Exactly as given, write out all the entries again.

▼▼▼

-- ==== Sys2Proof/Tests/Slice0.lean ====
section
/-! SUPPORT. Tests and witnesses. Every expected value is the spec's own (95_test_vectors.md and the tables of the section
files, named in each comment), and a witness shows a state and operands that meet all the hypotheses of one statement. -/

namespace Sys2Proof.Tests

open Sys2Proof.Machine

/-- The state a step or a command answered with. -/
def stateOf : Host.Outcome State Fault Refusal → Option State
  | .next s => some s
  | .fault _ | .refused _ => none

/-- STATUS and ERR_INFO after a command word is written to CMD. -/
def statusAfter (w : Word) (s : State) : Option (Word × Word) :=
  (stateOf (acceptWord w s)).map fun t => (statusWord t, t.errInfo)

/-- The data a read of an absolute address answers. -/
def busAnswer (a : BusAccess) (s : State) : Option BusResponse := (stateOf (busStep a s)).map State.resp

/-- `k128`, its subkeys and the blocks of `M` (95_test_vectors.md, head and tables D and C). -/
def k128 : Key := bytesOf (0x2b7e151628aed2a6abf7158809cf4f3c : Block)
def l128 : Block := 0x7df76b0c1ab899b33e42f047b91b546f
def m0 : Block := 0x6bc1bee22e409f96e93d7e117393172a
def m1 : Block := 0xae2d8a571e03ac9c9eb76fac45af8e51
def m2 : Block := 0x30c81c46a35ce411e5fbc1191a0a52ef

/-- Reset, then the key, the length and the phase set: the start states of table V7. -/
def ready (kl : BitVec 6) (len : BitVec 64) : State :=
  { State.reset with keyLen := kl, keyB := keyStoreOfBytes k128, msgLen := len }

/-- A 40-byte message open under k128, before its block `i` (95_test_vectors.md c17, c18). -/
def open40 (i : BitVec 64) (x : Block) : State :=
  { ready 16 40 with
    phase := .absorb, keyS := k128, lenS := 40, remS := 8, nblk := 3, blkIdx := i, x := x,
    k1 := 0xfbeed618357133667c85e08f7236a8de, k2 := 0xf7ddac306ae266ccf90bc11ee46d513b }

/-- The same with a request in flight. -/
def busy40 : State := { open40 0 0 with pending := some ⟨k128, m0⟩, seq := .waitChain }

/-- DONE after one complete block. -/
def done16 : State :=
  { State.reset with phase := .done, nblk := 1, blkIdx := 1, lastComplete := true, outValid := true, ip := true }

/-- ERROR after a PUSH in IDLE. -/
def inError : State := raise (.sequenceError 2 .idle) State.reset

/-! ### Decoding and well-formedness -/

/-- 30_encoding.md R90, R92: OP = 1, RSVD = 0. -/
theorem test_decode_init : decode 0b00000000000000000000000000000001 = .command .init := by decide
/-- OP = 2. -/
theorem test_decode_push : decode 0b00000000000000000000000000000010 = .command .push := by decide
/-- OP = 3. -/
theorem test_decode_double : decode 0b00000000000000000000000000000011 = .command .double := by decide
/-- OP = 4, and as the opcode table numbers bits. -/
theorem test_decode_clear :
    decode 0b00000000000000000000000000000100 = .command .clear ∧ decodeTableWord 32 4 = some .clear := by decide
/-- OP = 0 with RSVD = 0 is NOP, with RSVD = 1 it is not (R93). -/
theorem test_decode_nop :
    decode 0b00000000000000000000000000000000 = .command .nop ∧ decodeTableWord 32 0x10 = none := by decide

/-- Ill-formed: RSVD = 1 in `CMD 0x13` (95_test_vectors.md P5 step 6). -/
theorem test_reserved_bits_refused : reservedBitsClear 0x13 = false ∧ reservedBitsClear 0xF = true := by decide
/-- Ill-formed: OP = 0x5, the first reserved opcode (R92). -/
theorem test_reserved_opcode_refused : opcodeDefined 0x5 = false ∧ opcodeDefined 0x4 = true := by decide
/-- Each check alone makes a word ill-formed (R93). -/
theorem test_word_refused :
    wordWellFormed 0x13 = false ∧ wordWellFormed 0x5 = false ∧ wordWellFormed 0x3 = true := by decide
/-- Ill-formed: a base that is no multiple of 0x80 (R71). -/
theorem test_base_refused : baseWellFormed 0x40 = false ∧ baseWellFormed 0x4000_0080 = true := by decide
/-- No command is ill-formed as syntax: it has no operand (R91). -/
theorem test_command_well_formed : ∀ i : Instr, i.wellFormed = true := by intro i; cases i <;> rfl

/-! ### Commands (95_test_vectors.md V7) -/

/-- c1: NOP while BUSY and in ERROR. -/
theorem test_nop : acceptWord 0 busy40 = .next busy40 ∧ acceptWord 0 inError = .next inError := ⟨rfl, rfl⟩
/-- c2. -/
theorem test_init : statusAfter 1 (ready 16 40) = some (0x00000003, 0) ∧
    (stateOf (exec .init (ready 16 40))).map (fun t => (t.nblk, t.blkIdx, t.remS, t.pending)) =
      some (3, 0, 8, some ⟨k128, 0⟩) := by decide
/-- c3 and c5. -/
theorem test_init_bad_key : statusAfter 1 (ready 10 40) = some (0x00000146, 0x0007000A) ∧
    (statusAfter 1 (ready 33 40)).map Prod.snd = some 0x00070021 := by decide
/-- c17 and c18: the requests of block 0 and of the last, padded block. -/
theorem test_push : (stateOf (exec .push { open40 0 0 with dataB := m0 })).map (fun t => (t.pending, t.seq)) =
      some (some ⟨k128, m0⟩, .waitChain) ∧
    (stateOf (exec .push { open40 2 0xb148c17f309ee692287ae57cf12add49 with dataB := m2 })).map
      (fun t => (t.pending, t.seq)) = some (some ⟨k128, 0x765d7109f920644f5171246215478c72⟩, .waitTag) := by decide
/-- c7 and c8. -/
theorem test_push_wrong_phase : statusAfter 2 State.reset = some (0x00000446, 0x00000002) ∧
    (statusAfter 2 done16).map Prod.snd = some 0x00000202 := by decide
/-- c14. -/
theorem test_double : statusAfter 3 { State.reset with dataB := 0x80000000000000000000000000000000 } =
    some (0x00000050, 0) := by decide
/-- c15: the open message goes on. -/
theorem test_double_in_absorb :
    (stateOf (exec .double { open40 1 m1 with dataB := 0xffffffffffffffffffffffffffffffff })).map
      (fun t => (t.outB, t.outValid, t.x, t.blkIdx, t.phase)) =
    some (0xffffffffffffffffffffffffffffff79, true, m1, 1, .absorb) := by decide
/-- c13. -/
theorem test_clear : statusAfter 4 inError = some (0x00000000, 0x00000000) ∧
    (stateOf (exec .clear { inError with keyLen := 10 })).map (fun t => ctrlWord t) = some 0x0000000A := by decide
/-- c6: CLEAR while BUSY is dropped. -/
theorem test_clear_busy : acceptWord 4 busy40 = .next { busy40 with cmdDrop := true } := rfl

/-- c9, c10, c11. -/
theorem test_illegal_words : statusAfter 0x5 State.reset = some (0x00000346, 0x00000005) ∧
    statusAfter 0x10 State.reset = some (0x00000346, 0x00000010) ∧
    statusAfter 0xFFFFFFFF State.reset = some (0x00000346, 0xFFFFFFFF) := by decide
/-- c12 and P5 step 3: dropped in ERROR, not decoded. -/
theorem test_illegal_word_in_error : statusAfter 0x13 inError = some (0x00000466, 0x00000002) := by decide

▲▲▲

Reply to the exercise »
-- ==== Sys2Proof/Tests/Slice0.lean ====
section
/-! SUPPORT. Tests and witnesses. Every expected value is the spec's own (95_test_vectors.md and the tables of the section
files, named in each comment), and a witness shows a state and operands that meet all the hypotheses of one statement. -/

namespace Sys2Proof.Tests

open Sys2Proof.Machine

/-- The state a step or a command answered with. -/
def stateOf : Host.Outcome State Fault Refusal → Option State
  | .next s => some s
  | .fault _ | .refused _ => none

/-- STATUS and ERR_INFO after a command word is written to CMD. -/
def statusAfter (w : Word) (s : State) : Option (Word × Word) :=
  (stateOf (acceptWord w s)).map fun t => (statusWord t, t.errInfo)

/-- The data a read of an absolute address answers. -/
def busAnswer (a : BusAccess) (s : State) : Option BusResponse := (stateOf (busStep a s)).map State.resp

/-- `k128`, its subkeys and the blocks of `M` (95_test_vectors.md, head and tables D and C). -/
def k128 : Key := bytesOf (0x2b7e151628aed2a6abf7158809cf4f3c : Block)
def l128 : Block := 0x7df76b0c1ab899b33e42f047b91b546f
def m0 : Block := 0x6bc1bee22e409f96e93d7e117393172a
def m1 : Block := 0xae2d8a571e03ac9c9eb76fac45af8e51
def m2 : Block := 0x30c81c46a35ce411e5fbc1191a0a52ef

/-- Reset, then the key, the length and the phase set: the start states of table V7. -/
def ready (kl : BitVec 6) (len : BitVec 64) : State :=
  { State.reset with keyLen := kl, keyB := keyStoreOfBytes k128, msgLen := len }

/-- A 40-byte message open under k128, before its block `i` (95_test_vectors.md c17, c18). -/
def open40 (i : BitVec 64) (x : Block) : State :=
  { ready 16 40 with
    phase := .absorb, keyS := k128, lenS := 40, remS := 8, nblk := 3, blkIdx := i, x := x,
    k1 := 0xfbeed618357133667c85e08f7236a8de, k2 := 0xf7ddac306ae266ccf90bc11ee46d513b }

/-- The same with a request in flight. -/
def busy40 : State := { open40 0 0 with pending := some ⟨k128, m0⟩, seq := .waitChain }

/-- DONE after one complete block. -/
def done16 : State :=
  { State.reset with phase := .done, nblk := 1, blkIdx := 1, lastComplete := true, outValid := true, ip := true }

/-- ERROR after a PUSH in IDLE. -/
def inError : State := raise (.sequenceError 2 .idle) State.reset

/-! ### Decoding and well-formedness -/

/-- 30_encoding.md R90, R92: OP = 1, RSVD = 0. -/
theorem test_decode_init : decode 0b00000000000000000000000000000001 = .command .init := by decide
/-- OP = 2. -/
theorem test_decode_push : decode 0b00000000000000000000000000000010 = .command .push := by decide
/-- OP = 3. -/
theorem test_decode_double : decode 0b00000000000000000000000000000011 = .command .double := by decide
/-- OP = 4, and as the opcode table numbers bits. -/
theorem test_decode_clear :
    decode 0b00000000000000000000000000000100 = .command .clear ∧ decodeTableWord 32 4 = some .clear := by decide
/-- OP = 0 with RSVD = 0 is NOP, with RSVD = 1 it is not (R93). -/
theorem test_decode_nop :
    decode 0b00000000000000000000000000000000 = .command .nop ∧ decodeTableWord 32 0x10 = none := by decide

/-- Ill-formed: RSVD = 1 in `CMD 0x13` (95_test_vectors.md P5 step 6). -/
theorem test_reserved_bits_refused : reservedBitsClear 0x13 = false ∧ reservedBitsClear 0xF = true := by decide
/-- Ill-formed: OP = 0x5, the first reserved opcode (R92). -/
theorem test_reserved_opcode_refused : opcodeDefined 0x5 = false ∧ opcodeDefined 0x4 = true := by decide
/-- Each check alone makes a word ill-formed (R93). -/
theorem test_word_refused :
    wordWellFormed 0x13 = false ∧ wordWellFormed 0x5 = false ∧ wordWellFormed 0x3 = true := by decide
/-- Ill-formed: a base that is no multiple of 0x80 (R71). -/
theorem test_base_refused : baseWellFormed 0x40 = false ∧ baseWellFormed 0x4000_0080 = true := by decide
/-- No command is ill-formed as syntax: it has no operand (R91). -/
theorem test_command_well_formed : ∀ i : Instr, i.wellFormed = true := by intro i; cases i <;> rfl

/-! ### Commands (95_test_vectors.md V7) -/

/-- c1: NOP while BUSY and in ERROR. -/
theorem test_nop : acceptWord 0 busy40 = .next busy40 ∧ acceptWord 0 inError = .next inError := ⟨rfl, rfl⟩
/-- c2. -/
theorem test_init : statusAfter 1 (ready 16 40) = some (0x00000003, 0) ∧
    (stateOf (exec .init (ready 16 40))).map (fun t => (t.nblk, t.blkIdx, t.remS, t.pending)) =
      some (3, 0, 8, some ⟨k128, 0⟩) := by decide
/-- c3 and c5. -/
theorem test_init_bad_key : statusAfter 1 (ready 10 40) = some (0x00000146, 0x0007000A) ∧
    (statusAfter 1 (ready 33 40)).map Prod.snd = some 0x00070021 := by decide
/-- c17 and c18: the requests of block 0 and of the last, padded block. -/
theorem test_push : (stateOf (exec .push { open40 0 0 with dataB := m0 })).map (fun t => (t.pending, t.seq)) =
      some (some ⟨k128, m0⟩, .waitChain) ∧
    (stateOf (exec .push { open40 2 0xb148c17f309ee692287ae57cf12add49 with dataB := m2 })).map
      (fun t => (t.pending, t.seq)) = some (some ⟨k128, 0x765d7109f920644f5171246215478c72⟩, .waitTag) := by decide
/-- c7 and c8. -/
theorem test_push_wrong_phase : statusAfter 2 State.reset = some (0x00000446, 0x00000002) ∧
    (statusAfter 2 done16).map Prod.snd = some 0x00000202 := by decide
/-- c14. -/
theorem test_double : statusAfter 3 { State.reset with dataB := 0x80000000000000000000000000000000 } =
    some (0x00000050, 0) := by decide
/-- c15: the open message goes on. -/
theorem test_double_in_absorb :
    (stateOf (exec .double { open40 1 m1 with dataB := 0xffffffffffffffffffffffffffffffff })).map
      (fun t => (t.outB, t.outValid, t.x, t.blkIdx, t.phase)) =
    some (0xffffffffffffffffffffffffffffff79, true, m1, 1, .absorb) := by decide
/-- c13. -/
theorem test_clear : statusAfter 4 inError = some (0x00000000, 0x00000000) ∧
    (stateOf (exec .clear { inError with keyLen := 10 })).map (fun t => ctrlWord t) = some 0x0000000A := by decide
/-- c6: CLEAR while BUSY is dropped. -/
theorem test_clear_busy : acceptWord 4 busy40 = .next { busy40 with cmdDrop := true } := rfl

/-- c9, c10, c11. -/
theorem test_illegal_words : statusAfter 0x5 State.reset = some (0x00000346, 0x00000005) ∧
    statusAfter 0x10 State.reset = some (0x00000346, 0x00000010) ∧
    statusAfter 0xFFFFFFFF State.reset = some (0x00000346, 0xFFFFFFFF) := by decide
/-- c12 and P5 step 3: dropped in ERROR, not decoded. -/
theorem test_illegal_word_in_error : statusAfter 0x13 inError = some (0x00000466, 0x00000002) := by decide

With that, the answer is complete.